My biggest challenges have been incorporating servant leadership and emotional intelligence into what I do.
I work with and manage a lot of amazing designers and subject matter experts. Each of them are unique with what they bring to the table. It’s my job to advocate on their behalf, positioning them for personal and professional success in what they aim to do. If I get it right, I’m approaching each of my colleagues in a respectful manner that engages and empowers them. If I’m doing it wrong… I take a step back, reconsider my approach, and seek feedback.
Getting that honest, critical feedback is the most important (and difficult) part of evaluating my performance. I’m nowhere near perfect or close to it. However, I have an ongoing interest in improving my communication and approach with others I work with. If I can’t work on becoming a better manager, coach and mentor to those that count on me, then what’s the point?
Having 20+ years of experience doesn’t excuse me or anyone else from reconsidering how one goes about their business. What matters most is what you bring to the table today, not yesterday.
You’re presenting at this year’s Big Design conference about playing to people’s strengths and investing in UX designers that aligns with servant leadership. Can you elaborate?
I’ve been experimenting with different approaches to managing others to better define what it means to be a servant leader in user experience. My journey has explored StrengthsFinder, goal mapping, individual brand statements and team norms. In my Big Design presentation, I’ll be showcasing these approaches as well as interviews I’ve done with other UX leaders on their approaches to managing others. I’m also suggest some activities to operationalize the basic tenants of servant leadership in the workplace.

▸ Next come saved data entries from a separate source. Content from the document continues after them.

/-- R186 (decision D10): DROP completes; the frame is consumed, PEND stays none, no mark is set. The latch and the taken offer are
R27's over the channel of log 5 and the accepted frames of log 18. -/
def Obligations.DropConsumesTheFrame : Prop :=
  ∀ (id : CanId) (len : Len) (data : Payload) (s : State),
    (Instr.drop id len data).wellFormed = true → s.pend = none →
      decodeFrame { id := id, len := len, data := data } = .drop id len data ∧
      exec (.drop id len data) s = .next
        { s with
          latch := { id := id, len := len, data := data }
          offered := none
          accepted := s.accepted ++ [{ id := id, len := len, data := data }] }

/-- R224 (decision D9): REFUSE completes; the refusal mark is set, PEND is unchanged, no record is produced. The latch and the taken offer are
R27's over the channel of log 5 and the accepted frames of log 18. -/
def Obligations.RefuseSetsTheMark : Prop :=
  ∀ (id : CanId) (len : Len) (data : Payload) (s : State),
    (Instr.refuse id len data).wellFormed = true → s.pend = none →
      decodeFrame { id := id, len := len, data := data } = .refuse id len data ∧
      exec (.refuse id len data) s = .next
        { s with
          latch := { id := id, len := len, data := data }
          offered := none
          accepted := s.accepted ++ [{ id := id, len := len, data := data }]
          refusalMark := true }

/-- R27, R185: the frame of every instruction. It changes no delivered record, no sink and no turn; while PEND is full
it is not accepted and changes nothing at all (log 9); while PEND is none it writes the whole latch, takes the offer
off the channel and counts the frame as accepted; only REFUSE touches the mark, and REFUSE and DROP leave PEND alone. -/
def Obligations.InstructionFrame : Prop :=
  ∀ (i : Instr) (s t : State), exec i s = .next t →
    t.sink = s.sink ∧ t.delivered = s.delivered ∧ t.turns = s.turns ∧ t.freeDraw = s.freeDraw ∧
    (∀ r, s.pend = some r → t = s) ∧
    (s.pend = none → t.latch = encodeFrame i ∧ t.offered = none ∧ t.accepted = s.accepted ++ [encodeFrame i]) ∧
    (i.opcode ≠ .refuse → t.refusalMark = s.refusalMark) ∧
    (i.opcode = .refuse ∨ i.opcode = .drop → t.pend = s.pend)

/-! ### The router -/

/-- R180, R27: the step's way (decode the frame to an opcode row, run the row's meaning) is ACCEPT as R27 writes it
over decode(f) as R180 writes it, on every frame and state. -/
def Obligations.AcceptIsTheRoutersDecode : Prop :=
  ∀ (f : Frame) (s : State), s.pend = none →
    exec (decodeFrame f) s =
      .next (applyResult (routeFrame f) { s with latch := f, offered := none, accepted := s.accepted ++ [f] })

/-- R180 to R183, R223: decode(f) by the identifier's range and the length, refusal first (D25). -/
def Obligations.RouterCases : Prop :=
  ∀ f : Frame,
    (8 < f.len.toNat → routeFrame f = .refused .lenRange) ∧
    (f.len.toNat ≤ 8 → f.id = 0x0AB#32 → routeFrame f = .record (mkRecord f (faultBody f))) ∧
    (f.len.toNat ≤ 8 → f.id ≠ 0x0AB#32 → 0x0A0 ≤ f.id.toNat → f.id.toNat ≤ 0x0CF →
      routeFrame f = .record (mkRecord f (dispatchBody (BitVec.ofNat 6 (f.id.toNat - 0x0A0)) f))) ∧
    (f.len.toNat ≤ 8 → (f.id.toNat < 0x0A0 ∨ 0x0CF < f.id.toNat) → routeFrame f = .dropped)

/-- R102: `short` is LEN < REQ(kind), REQ being 8, 4 for INTERNAL_STATES and 0 for UNHANDLED; so an UNHANDLED record
is never short (decision D8). -/
def Obligations.ShortFlagOfEveryRecord : Prop :=
  ∀ (f : Frame) (r : Record), routeFrame f = .record r →
    (r.kind = .INTERNAL_STATES → r.short = decide (f.len.toNat < 4)) ∧
    (r.kind = .UNHANDLED → r.short = false) ∧
    (r.kind ≠ .INTERNAL_STATES → r.kind ≠ .UNHANDLED → r.short = decide (f.len.toNat < 8))

/-- R78 (names and numbers are the spec's own, D13, D24): the kind codes 0x0 to 0x9 in the rule's order, which identifier selects which kind, and 0xA to 0xF name no
kind. -/
def Obligations.KindCodes : Prop :=
  [RecordKind.FAULT, .TEMPS_1, .TEMPS_2, .TEMPS_3, .MOTOR_POSITION, .CURRENTS, .VOLTAGES, .INTERNAL_STATES,
    .TORQUE_TIMER, .UNHANDLED].map RecordKind.code = [0#4, 1#4, 2#4, 3#4, 4#4, 5#4, 6#4, 7#4, 8#4, 9#4] ∧
  (∀ k : RecordKind, RecordKind.ofCode k.code = some k) ∧
  (∀ c : BitVec 4, 0xA ≤ c.toNat → RecordKind.ofCode c = none) ∧
  (∀ (f : Frame) (r : Record), routeFrame f = .record r →
    (r.kind = .FAULT ↔ f.id = 0x0AB#32) ∧ (r.kind = .TEMPS_1 ↔ f.id = 0x0A0#32) ∧
    (r.kind = .TEMPS_2 ↔ f.id = 0x0A1#32) ∧ (r.kind = .TEMPS_3 ↔ f.id = 0x0A2#32) ∧
    (r.kind = .MOTOR_POSITION ↔ f.id = 0x0A5#32) ∧ (r.kind = .CURRENTS ↔ f.id = 0x0A6#32) ∧
    (r.kind = .VOLTAGES ↔ f.id = 0x0A7#32) ∧ (r.kind = .INTERNAL_STATES ↔ f.id = 0x0AA#32) ∧
    (r.kind = .TORQUE_TIMER ↔ f.id = 0x0AC#32))

/-- R221: which outcome codes describe the result of a frame: SHORT or OK by `short`, UNHANDLED_TYPE for a type
without a schema, UNKNOWN_STATE for a code outside its table, DROPPED and REFUSED_LEN alone. -/
def Obligations.OutcomeCodesOfEveryFrame : Prop :=
  ∀ f : Frame,
    (OutcomeCode.REFUSED_LEN.describes (routeFrame f) = true ↔ 8 < f.len.toNat) ∧
    (OutcomeCode.DROPPED.describes (routeFrame f) = true ↔
      f.len.toNat ≤ 8 ∧ (f.id.toNat < 0x0A0 ∨ 0x0CF < f.id.toNat)) ∧
    (OutcomeCode.UNHANDLED_TYPE.describes (routeFrame f) = true ↔
      f.len.toNat ≤ 8 ∧ 0x0A0 ≤ f.id.toNat ∧ f.id.toNat ≤ 0x0CF ∧
        MsgType.unhandled (BitVec.ofNat 6 (f.id.toNat - 0x0A0)) = true) ∧
    (OutcomeCode.UNKNOWN_STATE.describes (routeFrame f) = true ↔
      f.len.toNat ≤ 8 ∧ f.id = 0x0AA#32 ∧
        (vsmTable (payloadView f 0) = .UNKNOWN ∨ invTable (payloadView f 2) = .UNKNOWN)) ∧
    (∀ r, routeFrame f = .record r →
      OutcomeCode.SHORT.describes (routeFrame f) = r.short ∧ OutcomeCode.OK.describes (routeFrame f) = !r.short)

Overall, the most rewarding part my work has been investing in our individual designers and learning from their perspectives. I’ve always encouraged them to explore and integrate different subject matter into their work, and I enjoy learning from their individual interests and pursuits. In fact, I now know more about augmented reality, artificial intelligence, block chain, service design and connected intelligence than I ever have at any point of my career. I also have a stack of books and online articles to read every week. It’s been amazing.